Content starts

-- ==== Sys2Proof/Tests/Slice0.lean ====
section
/-! SUPPORT. Tests of the model against the words and vectors of the spec (95_test_vectors, named by their numbers
there), the refusals of the well-formedness check, and for each obligation with hypotheses a state and operands that
meet them. -/

namespace Sys2Proof.Tests

open Sys2Proof.Machine

/-! ## Helpers -/

/-- What `f` sees of the next state. -/
def seen {α : Type} (f : State → α) : Out → Option α
  | .next t => some (f t)
  | .fault _ => none
  | .refused _ => none

/-- `s` with the word `w` at its `pc` and one tick scheduled, with the ports `s` holds. -/
def due (w : Word) (s : State) : State :=
  (s.setMem (s.mem.writeBytes s.pc.toNat (bytesOfWord w))).setAgenda [.tick s.ports]

/-- One tick on the word `w`. -/
def run (w : Word) (s : State) : Out := step (due w s)

/-- The launch state of an empty ROM, ports idle (70_reset_and_hazards R234). -/
def launch : State := State.reset

def withKeys (keys : BitVec 16) (s : State) : State := s.setPorts { s.ports with keys := keys }
def withEvent (k : Key) (s : State) : State := s.setPorts { s.ports with keyEvent := some k }
def withRnd (b : Byte) (s : State) : State := s.setPorts { s.ports with rnd := b }
def withMem (a : Nat) (bytes : List Byte) (s : State) : State := s.setMem (s.mem.writeBytes a bytes)
def withPixel (px : Fin 64) (py : Fin 32) (s : State) : State := s.setGfx (Gfx.toggle s.gfx px py)

/-- The last reported result, `pc` and `halt`. -/
def control (t : State) : Result × Word × Halt := (t.result, t.pc, t.halt)

/-! ## Well-formedness refuses the two words that belong to other rows (30_encoding R76) -/

theorem test_wf_sysCls : (Instr.sys 0x0E0#12).wf = false := by decide
theorem test_wf_sysRet : (Instr.sys 0x0EE#12).wf = false := by decide
theorem test_wf_sys : (Instr.sys 0x0E1#12).wf = true := by decide

/-! ## One word of every row, bit by bit from its pattern (30_encoding R75) -/

theorem test_decode_cls : decode 0b0000000011100000#16 = .ok .cls := by decide
theorem test_decode_ret : decode 0b0000000011101110#16 = .ok .ret := by decide
theorem test_decode_sys : decode 0b0000000100100011#16 = .ok (.sys 0x123#12) := by decide
theorem test_decode_jp : decode 0b0001001000110100#16 = .ok (.jp 0x234#12) := by decide
theorem test_decode_call : decode 0b0010001000001010#16 = .ok (.call 0x20A#12) := by decide
theorem test_decode_seImm : decode 0b0011001100101010#16 = .ok (.seImm 3 0x2A#8) := by decide
theorem test_decode_sneImm : decode 0b0100001100101010#16 = .ok (.sneImm 3 0x2A#8) := by decide
theorem test_decode_seReg : decode 0b0101000100101111#16 = .ok (.seReg 1 2 0xF#4) := by decide
theorem test_decode_ldImm : decode 0b0110101000000010#16 = .ok (.ldImm 10 0x02#8) := by decide
theorem test_decode_addImm : decode 0b0111010111111111#16 = .ok (.addImm 5 0xFF#8) := by decide
theorem test_decode_ldReg : decode 0b1000000100100000#16 = .ok (.ldReg 1 2) := by decide
theorem test_decode_orReg : decode 0b1000000100100001#16 = .ok (.orReg 1 2) := by decide
theorem test_decode_andReg : decode 0b1000000100100010#16 = .ok (.andReg 1 2) := by decide
theorem test_decode_xorReg : decode 0b1000000100100011#16 = .ok (.xorReg 1 2) := by decide
theorem test_decode_addReg : decode 0b1000111100010100#16 = .ok (.addReg 15 1) := by decide
theorem test_decode_subReg : decode 0b1000000100100101#16 = .ok (.subReg 1 2) := by decide
theorem test_decode_shr : decode 0b1000000100100110#16 = .ok (.shr 1 2) := by decide
theorem test_decode_subnReg : decode 0b1000000100100111#16 = .ok (.subnReg 1 2) := by decide
theorem test_decode_shl : decode 0b1000000100101110#16 = .ok (.shl 1 2) := by decide
theorem test_decode_sneReg : decode 0b1001000100100111#16 = .ok (.sneReg 1 2 0x7#4) := by decide
theorem test_decode_ldI : decode 0b1010001100000000#16 = .ok (.ldI 0x300#12) := by decide
theorem test_decode_jpV0 : decode 0b1011001011111111#16 = .ok (.jpV0 0x2FF#12) := by decide
theorem test_decode_rnd : decode 0b1100001100001111#16 = .ok (.rnd 3 0x0F#8) := by decide
theorem test_decode_drw : decode 0b1101000100100101#16 = .ok (.drw 1 2 0x5#4) := by decide
theorem test_decode_skp : decode 0b1110010110011110#16 = .ok (.skp 5) := by decide
theorem test_decode_sknp : decode 0b1110010110100001#16 = .ok (.sknp 5) := by decide
theorem test_decode_ldVxDT : decode 0b1111000100000111#16 = .ok (.ldVxDT 1) := by decide
theorem test_decode_ldVxK : decode 0b1111001100001010#16 = .ok (.ldVxK 3) := by decide
theorem test_decode_ldDTVx : decode 0b1111000000010101#16 = .ok (.ldDTVx 0) := by decide
theorem test_decode_ldSTVx : decode 0b1111000000011000#16 = .ok (.ldSTVx 0) := by decide
theorem test_decode_addIVx : decode 0b1111001000011110#16 = .ok (.addIVx 2) := by decide
theorem test_decode_ldFVx : decode 0b1111010000101001#16 = .ok (.ldFVx 4) := by decide
theorem test_decode_ldBVx : decode 0b1111000000110011#16 = .ok (.ldBVx 0) := by decide
theorem test_decode_ldMemVx : decode 0b1111000101010101#16 = .ok (.ldMemVx 1) := by decide
theorem test_decode_ldVxMem : decode 0b1111001001100101#16 = .ok (.ldVxMem 2) := by decide

/-- 30_encoding R78: no extended instruction is defined (TC25). -/
theorem test_decode_unknown : decode 0xF075#16 = .error (.unknownOpcode 0xF075#16) := by decide

/-- The bytes of a word lie high byte first (20_memory R55, 95_test_vectors E7). -/
theorem test_decodeTableWord : decodeTableWord 16 0x6A02 = some (.ldImm 10 0x02#8) := by decide

/-- The word of the table is what the first tick after reset runs. -/
theorem test_withFetchWord : seen (fun t => (t.i, t.pc)) (step (State.reset.withFetchWord 16 0xA300)) =
    some (0x0300, 0x202) := by decide
theorem test_withFetchWord_wait : seen control (step (State.reset.withFetchWord 16 0xF30A)) =
    some (.blocked, 0x200, .running) := by decide

/-- Listings of 95_test_vectors P1 and P4. -/
theorem test_text : Instr.text (.ldImm 10 0x02#8) = "LD VA, 0x02" ∧ Instr.text (.call 0x20A#12) = "CALL 0x20A" ∧
    Instr.text (.ldVxMem 2) = "LD V2, [I]" := by decide

/-! ## Control transfer (TC) -/

theorem test_sys_TC1 : seen (fun t => (control t, t.events)) (run 0x0000#16 launch) =
    some ((.ok, 0x202, .running), []) := by decide
theorem test_sys_TC4 : seen control (run 0x00EF#16 launch) = some (.ok, 0x202, .running) := by decide
theorem test_jp_TC6 : seen control (run 0x1234#16 launch) = some (.ok, 0x234, .running) := by decide
theorem test_jp_TC8 : seen control (run 0x1FFF#16 launch) = some (.ok, 0xFFF, .running) := by decide
theorem test_fetch_TC9 : seen control (run 0x6000#16 (launch.setPc 0xFFF)) =
    some (.fatal .memRange, 0xFFF, .halted .memRange) := by decide
theorem test_fetch_TC11 : seen (fun t => (t.getV 10, t.pc)) (run 0x6A02#16 (launch.setPc 0xFFE)) =
    some (0x02, 0x1000) := by decide
theorem test_call_TC13 : seen (fun t => (t.pc, t.stack[0], t.depth)) (run 0x220A#16 (launch.setPc 0x204)) =
    some (0x20A, 0x206, 1) := by decide
theorem test_call_TC15 : seen (fun t => (control t, t.depth, t.stack)) (run 0x2300#16 (launch.setDepth 16)) =
    some ((.fatal .stackOverflow, 0x200, .halted .stackOverflow), 16, launch.stack) := by decide
theorem test_ret_TC18 : seen (fun t => (t.pc, t.depth, t.stack[1]))
    (run 0x00EE#16 (((launch.setPc 0x400).setDepth 2).setStack ((launch.stack.set 0 0x206).set 1 0x301))) =
    some (0x301, 1, 0x301) := by decide
theorem test_ret_TC17 : seen control (run 0x00EE#16 launch) =
    some (.fatal .stackUnderflow, 0x200, .halted .stackUnderflow) := by decide
theorem test_jpV0_TC20 : seen control (run 0xBFFF#16 (launch.setV 0 0xFF)) = some (.ok, 0x10FE, .running) := by decide
theorem test_jpV0_TC21 : seen control (run 0xB2FF#16 ((launch.setV 0 0x02).setV 2 0x80)) =
    some (.ok, 0x301, .running) := by decide
theorem test_unknown_TC24 : seen (fun t => (t.pc, t.dt, t.st, t.events))
    (run 0xF0FF#16 ((launch.setDt 3).setSt 1)) = some (0x202, 2, 0, [.diag 0x200 0xF0FF]) := by decide

/-! ## Skips (TS) -/

theorem test_seImm_TS1 : seen control (run 0x332A#16 (launch.setV 3 0x2A)) = some (.ok, 0x204, .running) := by decide
theorem test_seImm_TS14 : seen control (run 0x3000#16 (launch.setPc 0xFFE)) =
    some (.ok, 0x1002, .running) := by decide
theorem test_sneImm_TS4 : seen control (run 0x432A#16 (launch.setV 3 0x2A)) =
    some (.ok, 0x202, .running) := by decide
theorem test_sneImm_TS5 : seen control (run 0x432B#16 (launch.setV 3 0x2A)) =
    some (.ok, 0x204, .running) := by decide
theorem test_seReg_TS7 : seen control (run 0x5120#16 (((launch.setPc 0x300).setV 1 0x07).setV 2 0x08)) =
    some (.ok, 0x302, .running) := by decide
theorem test_seReg_TS8 : seen control (run 0x512F#16 (((launch.setPc 0x300).setV 1 0x07).setV 2 0x07)) =
    some (.ok, 0x304, .running) := by decide
theorem test_sneReg_TS12 : seen control (run 0x9127#16 (((launch.setPc 0x300).setV 1 0x07).setV 2 0x08)) =
    some (.ok, 0x304, .running) := by decide
theorem test_sneReg_TS13 : seen control (run 0x9330#16 (launch.setV 3 0x10)) =
    some (.ok, 0x202, .running) := by decide

/-! ## Loads, arithmetic, logic, random (TA) -/

theorem test_ldImm_TA1 : seen (fun t => (t.getV 10, t.pc)) (run 0x6A02#16 launch) = some (0x02, 0x202) := by decide
theorem test_addImm_TA4 : seen (fun t => (t.getV 0, t.getV VF)) (run 0x7001#16 (launch.setV 0 0xFF)) =
    some (0x00, 0x00) := by decide
theorem test_addImm_TA5 : seen (fun t => t.getV 5) (run 0x75FF#16 (launch.setV 5 0x05)) = some 0x04 := by decide
theorem test_ldReg_TA7 : seen (fun t => (t.getV 1, t.getV 2)) (run 0x8120#16 (launch.setV 2 0x7B)) =
    some (0x7B, 0x7B) := by decide
theorem test_orReg_TA8 : seen (fun t => (t.getV 1, t.getV VF))
    (run 0x8121#16 (((launch.setV 1 0xF0).setV 2 0x0C).setV VF 0x01)) = some (0xFC, 0x01) := by decide
theorem test_andReg_TA9 : seen (fun t => t.getV 1) (run 0x8122#16 ((launch.setV 1 0xF5).setV 2 0x3C)) =
    some 0x34 := by decide
theorem test_xorReg_TA10 : seen (fun t => t.getV 1) (run 0x8123#16 ((launch.setV 1 0xF5).setV 2 0x3C)) =
    some 0xC9 := by decide
theorem test_xorReg_TA11 : seen (fun t => t.getV 1) (run 0x8113#16 (launch.setV 1 0xA7)) = some 0x00 := by decide
theorem test_addReg_TA13 : seen (fun t => (t.getV 1, t.getV VF))
    (run 0x8124#16 (((launch.setV 1 0xFE).setV 2 0x01).setV VF 0x01)) = some (0xFF, 0x00) := by decide
theorem test_addReg_TA16_TA19 :
    seen (fun t => (t.getV 1, t.getV VF)) (run 0x8114#16 (launch.setV 1 0x80)) = some (0x00, 0x01) ∧
    seen (fun t => t.getV VF) (run 0x8F14#16 ((launch.setV VF 0xF0).setV 1 0x20)) = some 0x10 := by decide
theorem test_subReg_TA22 : seen (fun t => (t.getV 1, t.getV VF))
    (run 0x8125#16 (((launch.setV 1 0x05).setV 2 0x05).setV VF 0x01)) = some (0x00, 0x00) := by decide
theorem test_subReg_TA20_TA24 :
    seen (fun t => (t.getV 1, t.getV VF)) (run 0x8125#16 ((launch.setV 1 0x07).setV 2 0x05)) = some (0x02, 0x01) ∧
    seen (fun t => t.getV VF) (run 0x8F15#16 ((launch.setV VF 0x09).setV 1 0x04)) = some 0x05 := by decide
theorem test_shr_TA26 : seen (fun t => (t.getV 1, t.getV VF))
    (run 0x8126#16 (((launch.setV 1 0x04).setV 2 0xFF).setV VF 0x01)) = some (0x02, 0x00) := by decide
theorem test_shr_TA27_TA29 :
    seen (fun t => (t.getV 1, t.getV VF)) (run 0x8106#16 (launch.setV 1 0xFF)) = some (0x7F, 0x01) ∧
    seen (fun t => t.getV VF) (run 0x8F06#16 (launch.setV VF 0x07)) = some 0x03 := by decide
theorem test_subnReg_TA31 : seen (fun t => (t.getV 1, t.getV VF))
    (run 0x8127#16 ((launch.setV 1 0x07).setV 2 0x05)) = some (0xFE, 0x00) := by decide
theorem test_subnReg_TA30 : seen (fun t => (t.getV 1, t.getV VF))
    (run 0x8127#16 ((launch.setV 1 0x05).setV 2 0x07)) = some (0x02, 0x01) := by decide
theorem test_shl_TA34 : seen (fun t => (t.getV 1, t.getV VF))
    (run 0x812E#16 (((launch.setV 1 0x7F).setV 2 0x80).setV VF 0x01)) = some (0xFE, 0x00) := by decide
theorem test_shl_TA36_TA37 :
    seen (fun t => (t.getV 1, t.getV VF)) (run 0x810E#16 (launch.setV 1 0xFF)) = some (0xFE, 0x01) ∧
    seen (fun t => t.getV VF) (run 0x8F0E#16 (launch.setV VF 0xC1)) = some 0x82 := by decide
theorem test_rnd_TA38 : seen (fun t => t.getV 3) (run 0xC30F#16 (withRnd 0xB7 launch)) = some 0x07 := by decide
theorem test_rnd_TA39 : seen (fun t => t.getV 3) (run 0xC300#16 (withRnd 0xFF (launch.setV 3 0x55))) =
    some 0x00 := by decide

/-! ## Address register and memory transfers (TI) -/

theorem test_ldI_TI2 : seen (fun t => t.i) (run 0xAFFF#16 launch) = some 0x0FFF := by decide
theorem test_addIVx_TI4 : seen (fun t => (t.i, t.getV VF)) (run 0xF21E#16 ((launch.setI 0x0FFF).setV 2 0x01)) =
    some (0x1000, 0x00) := by decide
theorem test_addIVx_TI5 : seen (fun t => t.i) (run 0xF21E#16 ((launch.setI 0xFFFF).setV 2 0x02)) =
    some 0x0001 := by decide
theorem test_ldFVx_TI6 : seen (fun t => t.i) (run 0xF429#16 (launch.setV 4 0x0A)) = some 0x0032 := by decide
theorem test_ldFVx_TI8 : seen (fun t => t.i) (run 0xF429#16 (launch.setV 4 0xFF)) = some 0x04FB := by decide
theorem test_ldBVx_TI13 : seen (fun t => t.mem.readBytes 0xFFD 3)
    (run 0xF033#16 ((launch.setV 0 0x7B).setI 0xFFD)) = some [0x01, 0x02, 0x03] := by decide
theorem test_ldBVx_TI14 : seen (fun t => (control t, t.mem.readBytes 0xFFE 2))
    (run 0xF033#16 ((launch.setV 0 0x7B).setI 0xFFE)) =
    some ((.fatal .memRange, 0x200, .halted .memRange), [0x00, 0x00]) := by decide
theorem test_ldMemVx_TI16 : seen (fun t => (t.mem.readBytes 0x20A 3, t.i))
    (run 0xF155#16 ((((launch.setV 0 0x6A).setV 1 0x2A).setV 2 0x77).setI 0x20A)) =
    some ([0x6A, 0x2A, 0x00], 0x20A) := by decide
theorem test_ldMemVx_TI18 : seen (fun t => (control t, t.mem.read 0xFFF))
    (run 0xF155#16 (((launch.setV 0 0x11).setV 1 0x22).setI 0xFFF)) =
    some ((.fatal .memRange, 0x200, .halted .memRange), 0x00) := by decide
theorem test_ldVxMem_TI20 : seen (fun t => (t.getV 0, t.getV 1, t.getV 2, t.getV 3))
    (run 0xF265#16 (withMem 0x300 [0x01, 0x05, 0x06, 0x07] ((launch.setI 0x300).setV 3 0x99))) =
    some (0x01, 0x05, 0x06, 0x99) := by decide
theorem test_ldVxMem_TI21_TI22 : seen (fun t => t.getV 0) (run 0xF065#16 launch) = some 0xF0 ∧
    seen (fun t => (t.result, t.getV 0)) (run 0xF165#16 ((launch.setI 0xFFF).setV 0 0x55)) =
      some (.fatal .memRange, 0x55) := by decide

/-! ## Display (TD) -/

theorem test_cls_TD1 : seen (fun t => (t.gfx, t.dirty)) (run 0x00E0#16 (withPixel 63 31 (withPixel 0 0 launch))) =
    some (launch.gfx, true) := by decide
theorem test_cls_TD2 : seen (fun t => (t.dirty, t.pc)) (run 0x00E0#16 launch) = some (true, 0x202) := by decide

/-- TD3: the sprite wraps in both axes. -/
theorem test_drw_TD3 : seen (fun t => (t.gfx, t.getV VF, t.dirty))
    (run 0xD122#16 (withMem 0x300 [0xF0, 0x90] (((launch.setV 1 0x3E).setV 2 0x1F).setI 0x300))) =
    some ((withPixel 1 0 (withPixel 62 0 (withPixel 0 31 (withPixel 1 31 (withPixel 62 31
      (withPixel 63 31 launch)))))).gfx, 0x00, true) := by decide +kernel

Content ends

> [Exercise aim]
What is needed is every line from the beginning of the data up to and including the line with "def withRnd (b", given again word for word.

> [Output of the exercise]
-- ==== Sys2Proof/Tests/Slice0.lean ====
section
/-! SUPPORT. Tests of the model against the words and vectors of the spec (95_test_vectors, named by their numbers
there), the refusals of the well-formedness check, and for each obligation with hypotheses a state and operands that
meet them. -/

namespace Sys2Proof.Tests

open Sys2Proof.Machine

/-! ## Helpers -/

/-- What `f` sees of the next state. -/
def seen {α : Type} (f : State → α) : Out → Option α
  | .next t => some (f t)
  | .fault _ => none
  | .refused _ => none

/-- `s` with the word `w` at its `pc` and one tick scheduled, with the ports `s` holds. -/
def due (w : Word) (s : State) : State :=
  (s.setMem (s.mem.writeBytes s.pc.toNat (bytesOfWord w))).setAgenda [.tick s.ports]

/-- One tick on the word `w`. -/
def run (w : Word) (s : State) : Out := step (due w s)

/-- The launch state of an empty ROM, ports idle (70_reset_and_hazards R234). -/
def launch : State := State.reset

def withKeys (keys : BitVec 16) (s : State) : State := s.setPorts { s.ports with keys := keys }
def withEvent (k : Key) (s : State) : State := s.setPorts { s.ports with keyEvent := some k }
def withRnd (b : Byte) (s : State) : State := s.setPorts { s.ports with rnd := b }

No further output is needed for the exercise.